2. To make the génoise, bring a medium saucepan with 1 inch of water to a brisk simmer over high heat. Reduce the heat to medium-low to maintain the simmer. Whisk the sugar and eggs together in the bowl of a heavy-duty standing mixer. Place over the simmering water (the bowl should not touch the water) and whisk constantly until the sugar is dissolved and the egg mixture is hot (dip in your finger), about 2 minutes. Attach the bowl to the mixer and fit with the whisk attachment. Beat on high speed until the mixture has tripled in volume and is very pale and fluffy, about 4 minutes. (You can use a large heatproof bowl and a hand mixer to prepare the egg mixture, but allow at least 5 minutes of beating.)
3. Meanwhile, sift the flour, cocoa, and salt together and set aside. Heat the milk and oil together in a small saucepan or in a microwave oven until steaming. Transfer to a medium bowl, add the vanilla, and set aside.
4. Remove the bowl from the mixer. In thirds, sift the flour mixture over the egg mixture and fold it in with a large balloon whisk or a rubber spatula. Transfer about one-fourth of the batter to the milk mixture in the bowl and whisk together to combine. Return this mixture to the batter and fold it in. Pour into the pan and smooth the top.
5. Bake until the top of the cake springs back when lightly pressed in the center with your fingers 30 to 35 minutes. Let cool in the pan on a wire cake rack for 10 minutes. Run a sharp knife around the inside of the pan to release the cake. Invert the cake onto the rack and remove the pan bottom and wax paper. Turn right side up and let cool completely.
6. To make the filling, set aside 8 of the drained cherries for garnish. You should have about 1 1/3 cups cherries. Measure the juice; you should have 2/3 cup; add water if needed. Pour the juice into a small saucepan. Add the cornstarch and stir to dissolve. Stir in the sugar. Bring to a boil over medium heat, stirring constantly. Remove from the heat and stir in the cherries. Transfer to a bowl and let cool completely.
7. To make the kirsch syrup, combine the sugar and ½ cup water in a small saucepan. Bring to a boil over high heat, stirring constantly to dissolve the sugar. Reduce the heat to low and simmer for 30 seconds. Remove from the heat and let cool completely. Stir in the kirsch.

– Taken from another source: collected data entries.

/-- R45, R292: guarded strips act on a hart, at user privilege. -/
def Hart.guarded (h : Hart) : Bool := h.gs && h.priv == .user

/-! ## Queues -/

/-- Whether a queue entry is of the matrix queue: a tile instruction of 64 bits (R25, R221). -/
def isMatrix : Instr → Bool
  | .mldb .. | .mldbx .. | .mmulO .. | .mmulF .. | .mzero .. | .mrd .. | .mwr .. | .mst .. | .msig .. | .mscl .. => true
  | _ => false

/-- R22, R30, R160: every earlier vector and matrix instruction of the hart has completed. -/
def Hart.drained (h : Hart) : Bool := h.vq.isEmpty && h.mq.isEmpty

/-- R24, R39: the vector instructions of a hart that have not completed, oldest first: those of the images that its levels
hold, then those queued. -/
def Hart.pendingVec (h : Hart) : List QEntry :=
  (((if h.sup.stat.getLsbD 5 then h.sup.image else []) ++ (if h.fwl.stat.getLsbD 5 then h.fwl.image else [])).filter
    fun e => !isMatrix e.instr) ++ h.vq

/-- R24: the vector commit pointer. With no vector instruction pending it is the hart's pc, so a `cwr` of `cw.vcp` reads its own
address (log 77, DEDUCED). -/
def Hart.vcp (h : Hart) : W64 := match h.pendingVec with
  | [] => h.pc
  | e :: _ => e.addr

/-! ## Error reports (R361 to R365) -/

/-- A 16-bit field at bit `lo` of a counter word, one higher, saturating (R364). -/
def bump16 (w : W64) (lo : Nat) : W64 :=
  if fld w (lo + 15) lo == 0xFFFF then w else w + at64 lo 1

/-- R364: one error counted in a partition's `cw.serrcnt`, or in firmware's (R365). -/
def countError (s : State) (slot : Option Nat) (lo : Nat) : State :=
  match slot with
  | none => { s with serrcnt := bump16 s.serrcnt lo }
  | some p => s.setPart p { s.part p with serrcnt := bump16 (s.part p).serrcnt lo }

/-- R365: an entry of a partition's error log, or of firmware's; a full log drops it. -/
def logError (s : State) (slot : Option Nat) (e : ErrEntry) : State :=
  match slot with
  | none => if s.errs.length < 64 then { s with errs := s.errs ++ [e] } else { s with errOvf := true }
  | some p =>
    let q := s.part p
    s.setPart p (if q.errs.length < 64 then { q with errs := q.errs ++ [e] } else { q with errOvf := true })

/-- R365, R366, R367: what taking a trap or a rollback for an error reports. An error of kind 6 is counted here; every other, and the
one that becomes kind 8 when a strip's commit consumes it, was counted when it was found (log 11, DEDUCED). -/
def reportError (s : State) (h : Nat) (t : TrapInfo) (act : Nat) : State :=
  match t.err with
  | none => s
  | some e =>
    let slot := slotOfHart s h
    let s := if e.kind == 6 then countError s slot 48 else s
    logError s slot { e with hart := h, act := act }

/-! ## Taking a trap and returning from one (R293 to R299) -/

/-- R293: the level a trap goes to. -/
def trapTo (h : Hart) (c : BitVec 5) : Priv :=
  if h.priv == .user && h.sw.fdeleg.getLsbD c.toNat then .sup else .fw

/-- The trap words of a level; user privilege has none and shows the supervisor's. -/
def Hart.level (h : Hart) : Priv → TrapLevel
  | .fw => h.fwl
  | _ => h.sup
def Hart.setLevel (h : Hart) (p : Priv) (w : TrapLevel) : Hart := match p with
  | .fw => { h with fwl := w }
  | _ => { h with sup := w }

/-- R292: the code of a privilege level. -/
def Priv.code : Priv → Nat
  | .user => 0
  | .sup => 1
  | .fw => 2
def Priv.ofCode (n : Nat) : Priv := if n = 0 then .user else if n = 1 then .sup else .fw

/-- R294: bit `qi` of a level. -/
def TrapLevel.qi (w : TrapLevel) : Bool := w.stat.getLsbD 5

/-- R39, R221: an entry as the queue image holds it. -/
def QEntry.stopped (e : QEntry) : QEntry := { e with fault := none, done := [], asked := [] }

/-- R127: an address that becomes the pc: bit 0 of an instruction address is clear. -/
def evenAddr (a : W64) : W64 := a &&& ~~~1

/-- R298: the status word of a trap. -/
def trapStat (t : TrapInfo) (qi : Bool) (p : Priv) : W64 :=
  at64 8 t.code.toNat ||| bitAt 7 t.cf ||| bitAt 6 t.sp ||| bitAt 5 qi ||| bitAt 4 t.vf ||| at64 0 p.code

/-- The innermost chain frame changed (R268). -/
def Hart.modFrame (h : Hart) (f : Frame → Frame) : Hart :=
  { h with frames := match h.frames.getLast? with
      | none => []
      | some x => h.frames.dropLast ++ [f x] }

/-- R297, R298: trap entry of a hart. The scalar trap point is the hart's pc; at a Spine point the recorded pc is the
continuation of the innermost frame. -/
def Hart.trap (h : Hart) (t : TrapInfo) : Hart :=
  let L := trapTo h t.cause
  let w := h.level L
  let img := (h.vq ++ h.mq).map QEntry.stopped
  let w' : TrapLevel :=
    { w with
      cause := t.cause.setWidth 64
      val := t.val
      pc := if t.sp then (h.frames.getLast?.map Frame.cont).getD 0 else h.pc
      stat := trapStat t (!img.isEmpty || w.qi) h.priv
      elem := at64 0 (t.idx % 2 ^ 40)
      seq := t.seq
      image := if img.isEmpty then w.image else img
      nested := match h.mode with
        | .trapped | .waiting _ true => true
        | _ => false }
  let h' := if t.sp then h.modFrame fun f => { f with held := true } else h
  { (h'.setLevel L w') with
    mode := .trapped, priv := L, pc := w.tvec, vq := [], mq := [], remote := none, fetched := [],
    paused := false, taken := h.taken + 1 }

/-- Trap entry of hart `i` (R297), with the report of a consumed error (R365). -/
def trapEnter (s : State) (i : Nat) (t : TrapInfo) : State :=
  let s := reportError s i t 3
  s.setHart i ((s.hart i).trap t)

/-- R250, R299: the return from a copy or stream fault lets the channel go on from its vstart. -/
def resumeChannel (ch : Vector Channel 7) (c : Nat) : Vector Channel 7 :=
  match ch[c]? with
  | none => ch
  | some x => ch.setIfInBounds c
      { x with copies := x.copies.map fun y => { y with fault := none }
               stream := x.stream.map fun y => { y with fault := none } }

/-- R299: what `sret` does to the hart. A Spine point (R270) resumes the innermost frame in its phase. -/
def Hart.sret (h : Hart) : Hart :=
  let L := h.priv
  let w := h.level L
  let h1 := if w.qi then
      { (h.setLevel L { w with stat := w.stat &&& ~~~(bitAt 5 true), image := [] }) with
        vq := w.image.filter fun e => !isMatrix e.instr
        mq := w.image.filter fun e => isMatrix e.instr }
    else h
  let h2 := if w.stat.getLsbD 6 then h1.modFrame fun f => { f with held := false } else { h1 with pc := evenAddr w.pc }
  { h2 with
    ch := if w.stat.getLsbD 7 then resumeChannel h2.ch (fld w.stat 11 8) else h2.ch
    chStopped := false
    priv := Priv.ofCode (fld w.stat 1 0)
    saved := false
    mode := if w.nested then .trapped else .running }

/-! ## Gating and wake messages (R329, R330) -/

/-- A hart in Waiting completes its instruction: it writes x[d] and goes on behind it. -/
def Hart.finish (h : Hart) (d : Reg) (v : W64) : Hart :=
  { ((h.setX d v).advance 4) with mode := match h.mode with
      | .waiting _ true | .trapped => .trapped
      | _ => .running }

/-- R330: the core is active again, and its `pgate` instructions complete. -/
def activate (s : State) (c : Nat) : State :=
  (hartsOf c).foldl (init := s.setCore c { s.core c with gate := .active }) fun t i =>
    match (t.hart i).mode with
    | .waiting (.pgate _) _ => t.setHart i ((t.hart i).finish 0 0)
    | _ => t

/-- R330: a wake message reaches a core. -/
def wakeCore (s : State) (c : Nat) : State :=
  match (s.core c).gate with
  | .draining | .commit => activate s c
  | .gated => s.setCore c { s.core c with gate := .waking }
  | .active | .waking => s

/-! ## Watches (R157) -/

/-- Whether a watch names the 64-byte line of a place. -/
def Watch.sees (w : Watch) : Loc → Bool
  | .mem pa => match w.loc with
    | some (.mem a) => a / 64 == pa / 64
    | _ => false
  | .spad c o => match w.loc with
    | some (.spad c' o') => c' == c && o' / 64 == o / 64
    | _ => false
  | .fabric .. => false

/-- R157: a write at a place sets the event bit of the armed watches on its line, among the harts that `who` admits; it
wakes the cores concerned (R329). -/
def watchEvents (s : State) (who : Nat → Bool) (l : Loc) : State :=
  s.harts.foldl (init := s) fun t p =>
    if who p.1 && p.2.watch.armed && p.2.watch.sees l then
      wakeCore (t.setHart p.1 { t.hart p.1 with watch := { p.2.watch with event := true } }) (coreOf p.1)
    else t

/-! ## User-interrupt events (R168, R169, R310) -/

/-- R301: the pending bit of a cause and unit. -/
def uiBit (cause unit : Nat) : Nat :=
  if cause = 1 then unit else if cause = 2 then 7 + unit else if cause = 3 then 39 + unit
  else if cause = 4 then 54 + unit else 59

/-- R310: an event that reaches no context with its tag enters the partition's orphan queue of 16. -/
def orphan (s : State) (i : Nat) (tag : BitVec 32) (cause unit : Nat) (detail : W64) : State :=
  s.modPart (slotOfHart s i) fun p =>
    if p.orphans.length < 16 then { p with orphans := p.orphans ++ [⟨cause, unit, detail, tag⟩] }
    else { p with orphOvf := true }

/-- R169, R310: an event for hart `i` whose engine command captured `tag`. -/
def uiEvent (s : State) (i : Nat) (tag : BitVec 32) (cause unit : Nat) (detail : W64) : State :=
  let h := s.hart i
  if BitVec.ofNat 32 h.sw.sctx.toNat == tag then
    let b := uiBit cause unit
    wakeCore (s.setHart i
      { h with uipend := h.uipend ||| BitVec.ofNat 60 (1 <<< b), uidetail := kput h.uidetail b detail }) (coreOf i)
  else orphan s i tag cause unit detail

/-- The context tag of a hart (R310). -/
def Hart.tag (h : Hart) : BitVec 32 := BitVec.ofNat 32 h.sw.sctx.toNat

/-! ## Stage barriers (R242 to R245) -/

/-- R93: the non-home lines of die `d` that hold dirty bytes, there or in an L1. -/
def dirtyLines (s : State) (d : Nat) : List Line :=
  (s.die d).lines.filter fun l => l.dirty != 0
    || s.cores.any fun p => dieOfCore p.1 == d && p.2.l1.any fun c => c.la == l.la && c.dirty != 0

/-- R93: the generation of a die wraps: its clean non-home lines are invalidated with their L1 copies, and the dirty ones stay, as
lines of an older generation. -/
def wrapGeneration (s : State) (d : Nat) : State :=
  let x := s.die d
  let keep := dirtyLines s d
  let gone := fun la => x.lines.any (fun l => l.la == la) && !keep.any fun l => l.la == la
  let cores := s.cores.map fun p =>
    if dieOfCore p.1 = d then (p.1, { p.2 with l1 := p.2.l1.filter fun l => !gone l.la }) else p
  State.setDie { s with cores := cores } d { x with gen := 0, lines := keep.map fun l => { l with gen := 0xFFFF } }

/-- R93: an acquire at package or system scope steps the generation of its die, which wraps at 16 bits. -/
def stepGeneration (s : State) (d : Nat) : State :=
  let x := s.die d
  if x.gen = 0xFFFF then wrapGeneration s d else s.setDie d { x with gen := x.gen + 1 }

/-- R89, R93: an acquire by a hart at a scope (R85). -/
def acquire (s : State) (i : Nat) (scope : Nat) : State := if 3 ≤ scope then stepGeneration s (dieOf i) else s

8. To make the whipped cream, sprinkle the gelatin over 3 tablespoons cold water in a ramekin or custard cup. Let stand until the gelatin soaks up the water, about 5 minutes. Bring about
¼ inch of water to a simmer in a skillet over medium heat. Place the ramekin in the skillet and turn off the heat. Stir until the gelatin is completely dissolved, about 1 minute. Remove the ramekin from the water. Add 2 tablespoons of the heavy cream to the dissolved gelatin and stir. (The gelatin will stabilize the whipped cream and keep it from weeping before serving.)
9. Combine the remaining cream, the cream-gelatin mixture, confectioners' sugar, and vanilla in a chilled medium bowl. Whip the cream with an electric mixer on high speed until stiff.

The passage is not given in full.